Our guest blogger this week is Tanya Parrish, one of the finalists in our recent FitCity Moms contest.
Thank you to everyone who voted for me in the FitCity Mom contest a few weeks ago! I was thrilled to come in second place…and was even happier to be given the runner-up prize of a nutrition counseling session and grocery store tour with Alec Smith of Feel Good Nutrition.
I spent over two hours with Alec and received practical tips to improve my shopping and eating habits. The only painful part was filling out a three-day food log prior to our session…and Alec praised me for being honest! My daughter had just turned 8 and I didn’t have the willpower to resist pizza, movie theater popcorn, and birthday cake. Alec needed to see the temptations I was up against!
In reviewing my food log, Alec provided several useful nuggets (not the dinosaur shaped chicken variety!) that many busy moms will find useful:
- Choose breakfast cereals with at least 3 grams of fiber and 10 grams or less of sugar.
- Use a restaurant app to make informed choices when eating out (I should have skipped that salad at Wendy’s and gone with the grilled chicken sandwich!).
- Skip the fat free salad dressing and go with a light version instead; a little bit of fat helps the body absorb the nutrients in the veggies.
- Add more vegetables throughout the day and include more lean protein at snack time
- Don’t go more than 4 hours without eating.
- Drink 70-80 ounces of water each day (Unfortunately, Diet Coke doesn’t count!).
At the grocery store, the real fun began!
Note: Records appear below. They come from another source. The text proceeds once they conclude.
-- ==== Sys2Proof/Laws/Decode.lean ====
section
/-! SUPPORT. The fields of a command word put together by `commandWord` are the fields it was given (R61); the codes of the
kinds read back (R64). -/

namespace Sys2Proof

@[simp] theorem AccessKind.ofCode_code : ∀ k : AccessKind, AccessKind.ofCode k.code = k := by
  intro k; cases k <;> rfl

@[simp] theorem AccessKind.code_ofCode : ∀ c : BitVec 2, (AccessKind.ofCode c).code = c := by decide

/-- The reserved code is the one kind no command may carry (R66). -/
theorem AccessKind.legal_ofCode : ∀ c : BitVec 2, (AccessKind.ofCode c).legal = decide (c ≠ 3#2) := by decide

theorem AccessKind.legal_iff (k : AccessKind) : k.legal = true ↔ k ≠ .reserved := by cases k <;> simp [AccessKind.legal]

@[simp] theorem slotOfField_fieldOfSlot (k : Fin 8) : slotOfField (fieldOfSlot k) = k := rfl

@[simp] theorem fieldOfSlot_slotOfField (f : BitVec 3) : fieldOfSlot (slotOfField f) = f := rfl

section Fields

variable (vaddr : VAddr) (data : Word) (size : BitVec 16) (rsv : BitVec 2) (slot : BitVec 3) (probe : BitVec 1)
  (regime : BitVec 4) (kind : BitVec 2) (op : BitVec 4)

/-- Which field a bit of a command word belongs to, and which bit of it (R61). -/
theorem getLsbD_commandWord (j : Nat) :
    (commandWord vaddr data size rsv slot probe regime kind op).getLsbD j =
      if j < 4 then op.getLsbD j
      else if j < 6 then kind.getLsbD (j - 4)
      else if j < 10 then regime.getLsbD (j - 6)
      else if j < 11 then probe.getLsbD (j - 10)
      else if j < 14 then slot.getLsbD (j - 11)
      else if j < 16 then rsv.getLsbD (j - 14)
      else if j < 32 then size.getLsbD (j - 16)
      else if j < 64 then data.getLsbD (j - 32)
      else vaddr.getLsbD (j - 64) := by
  change BitVec.getLsbD (w := 64 + 32 + 16 + 2 + 3 + 1 + 4 + 2 + 4)
    (vaddr ++ data ++ size ++ rsv ++ slot ++ probe ++ regime ++ kind ++ op) j = _
  iterate 8 rw [BitVec.getLsbD_append]
  simp only [Nat.sub_sub, Nat.reduceAdd]
  by_cases h0 : j < 4
  · rw [if_pos h0, if_pos h0]
  rw [if_neg h0, if_neg h0]
  by_cases h1 : j < 6
  · rw [if_pos (by omega), if_pos h1]
  rw [if_neg (by omega), if_neg h1]
  by_cases h2 : j < 10
  · rw [if_pos (by omega), if_pos h2]
  rw [if_neg (by omega), if_neg h2]
  by_cases h3 : j < 11
  · rw [if_pos (by omega), if_pos h3]
  rw [if_neg (by omega), if_neg h3]
  by_cases h4 : j < 14
  · rw [if_pos (by omega), if_pos h4]
  rw [if_neg (by omega), if_neg h4]
  by_cases h5 : j < 16
  · rw [if_pos (by omega), if_pos h5]
  rw [if_neg (by omega), if_neg h5]
  by_cases h6 : j < 32
  · rw [if_pos (by omega), if_pos h6]
  rw [if_neg (by omega), if_neg h6]
  by_cases h7 : j < 64
  · rw [if_pos (by omega), if_pos h7]
  rw [if_neg (by omega), if_neg h7]

@[simp] theorem op_commandWord : (commandWord vaddr data size rsv slot probe regime kind op).op = op := by
  apply BitVec.eq_of_getLsbD_eq
  intro j hj
  simp [Command.op, getLsbD_commandWord, hj]

@[simp] theorem kind_commandWord : (commandWord vaddr data size rsv slot probe regime kind op).kind = kind := by
  apply BitVec.eq_of_getLsbD_eq
  intro j hj
  simp only [Command.kind, BitVec.getLsbD_extractLsb', getLsbD_commandWord]
  split_ifs <;> first | omega | simp [hj]

@[simp] theorem regime_commandWord : (commandWord vaddr data size rsv slot probe regime kind op).regime = regime := by
  apply BitVec.eq_of_getLsbD_eq
  intro j hj
  simp only [Command.regime, BitVec.getLsbD_extractLsb', getLsbD_commandWord]
  split_ifs <;> first | omega | simp [hj]

@[simp] theorem probe_commandWord : (commandWord vaddr data size rsv slot probe regime kind op).probe = probe := by
  apply BitVec.eq_of_getLsbD_eq
  intro j hj
  simp only [Command.probe, BitVec.getLsbD_extractLsb', getLsbD_commandWord]
  split_ifs <;> first | omega | simp [hj]

@[simp] theorem slot_commandWord : (commandWord vaddr data size rsv slot probe regime kind op).slot = slot := by
  apply BitVec.eq_of_getLsbD_eq
  intro j hj
  simp only [Command.slot, BitVec.getLsbD_extractLsb', getLsbD_commandWord]
  split_ifs <;> first | omega | simp [hj]

@[simp] theorem rsv_commandWord : (commandWord vaddr data size rsv slot probe regime kind op).rsv = rsv := by
  apply BitVec.eq_of_getLsbD_eq
  intro j hj
  simp only [Command.rsv, BitVec.getLsbD_extractLsb', getLsbD_commandWord]
  split_ifs <;> first | omega | simp [hj]

@[simp] theorem size_commandWord : (commandWord vaddr data size rsv slot probe regime kind op).size = size := by
  apply BitVec.eq_of_getLsbD_eq
  intro j hj
  simp only [Command.size, BitVec.getLsbD_extractLsb', getLsbD_commandWord]
  split_ifs <;> first | omega | simp [hj]

@[simp] theorem data_commandWord : (commandWord vaddr data size rsv slot probe regime kind op).data = data := by
  apply BitVec.eq_of_getLsbD_eq
  intro j hj
  simp only [Command.data, BitVec.getLsbD_extractLsb', getLsbD_commandWord]
  split_ifs <;> first | omega | simp [hj]

@[simp] theorem vaddr_commandWord : (commandWord vaddr data size rsv slot probe regime kind op).vaddr = vaddr := by
  apply BitVec.eq_of_getLsbD_eq
  intro j hj
  simp only [Command.vaddr, BitVec.getLsbD_extractLsb', getLsbD_commandWord]
  split_ifs <;> first | omega | simp [hj]

end Fields

/-- A command word is the word of its own fields: the fields of R61 cover all 128 bits. -/
theorem commandWord_fields (c : Command) :
    commandWord c.vaddr c.data c.size c.rsv c.slot c.probe c.regime c.kind c.op = c := by
  apply BitVec.eq_of_getLsbD_eq
  intro j hj
  rw [getLsbD_commandWord]
  split_ifs <;>
    simp only [Command.op, Command.kind, Command.regime, Command.probe, Command.slot, Command.rsv, Command.size,
      Command.data, Command.vaddr, BitVec.getLsbD_extractLsb'] <;>
    (rw [decide_eq_true (by omega), Bool.true_and]; congr 1; omega)

/-- Two words that agree under a mask agree on every field the mask covers. -/
theorem field_eq_of_masked_eq {c c' m : Command} (lo w : Nat) (h : c' &&& m = c &&& m)
    (hm : ∀ j, j < w → m.getLsbD (lo + j) = true) : c'.extractLsb' lo w = c.extractLsb' lo w := by
  apply BitVec.eq_of_getLsbD_eq
  intro j hj
  have := congrArg (fun b => b.getLsbD (lo + j)) h
  simp only [BitVec.getLsbD_and, hm j hj, Bool.and_true] at this
  simp [hj, this]

theorem requireLegalKind_ok {i j : Instr} (h : requireLegalKind j = .ok i) : j = i ∧ i.wellFormed = true := by
  unfold requireLegalKind at h
  split at h
  · injection h with h
    exact ⟨h, h ▸ ‹_›⟩
  · cases h

/-- Everything a word that decodes gives: its reserved bits are 0, and its instruction is the row its `op` selects with the
operands of R61. -/
theorem decode_ok_cases {c : Command} {i : Instr} (h : decode c = .ok i) : c.rsv = 0 ∧ i.wellFormed = true ∧
    ((c.op = 0x0 ∧ i = .translate c.vaddr (.ofCode c.kind) c.regime) ∨
      (c.op = 0x1 ∧ i = .fill c.vaddr c.size (.ofCode c.kind) c.regime (c.probe == 1)) ∨
      (c.op = 0x2 ∧ i = .pswRead) ∨ (c.op = 0x3 ∧ i = .pswWrite c.data) ∨ (c.op = 0x4 ∧ i = .fpuSync) ∨
      (c.op = 0x5 ∧ i = .slotRead (slotOfField c.slot)) ∨ (c.op = 0x6 ∧ i = .slotWrite (slotOfField c.slot) c.data) ∨
      (c.op = 0x7 ∧ i = .rawWrite c.data) ∨ (c.op = 0x8 ∧ i = .fpctxRead)) := by
  unfold decode at h
  split at h
  · refine ⟨‹_›, ?_⟩
    unfold decodeOp at h
    have hop : ∀ n, c.op.toNat = n → c.op = BitVec.ofNat 4 n := by
      intro n hn
      rw [← hn]
      simp
    split at h
    · obtain ⟨rfl, hw⟩ := requireLegalKind_ok h
      exact ⟨hw, .inl ⟨hop _ ‹_›, rfl⟩⟩
    · obtain ⟨rfl, hw⟩ := requireLegalKind_ok h
      exact ⟨hw, .inr (.inl ⟨hop _ ‹_›, rfl⟩)⟩
    all_goals first
      | (injection h with h
         subst h
         refine ⟨rfl, ?_⟩
         rw [hop _ ‹_›]
         simp)
      | cases h
  · cases h

end Sys2Proof
end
As a single mom I have the luxury of scheduling most grocery trips when my daughters are with their dad, so I don’t have the challenge of lugging the girls up and down every aisle or the pressure to hurry home to my family. But I confess, I still don’t take the time to read food labels and ingredient lists on what I put in my cart. So it was nice to spend over an hour in the grocery store with Alec and no shopping list, just the desire to learn so future grocery trips would lead to healthier choices. Again, Alec provided exactly what I needed, not strict rules but basic guidelines for making healthier choices for me and my family.
- The new My Plate guidelines recommend filling half your plate with fruits and veggies, so fill half your grocery cart with fruits and vegetables.
- Eat a rainbow of fruits and vegetables to get the benefits of nutrients represented by the different colors
- Select lean meats by choosing cuts that end in –loin.
- Skip packaged lunch meats (most contain sodium nitrate, which has been linked to cancer) and go to the deli counter and order the low sodium variety of your favorite meats.
- Choose reduced fat cheeses or those made with 2% milk; you’ll save calories and it will still melt and taste good, unlike most fat free varieties.
- With breads, pasta, rice, and crackers, check the ingredient list and make sure whole wheat flour is one of the first ingredients listed, not enriched or bleached flour.
While I am still digesting all the helpful tips Alec provided during our two-hour visit, I am happy to say that I am already making healthier, more informed choices in the grocery store, the kitchen, and even at the drive-thru window!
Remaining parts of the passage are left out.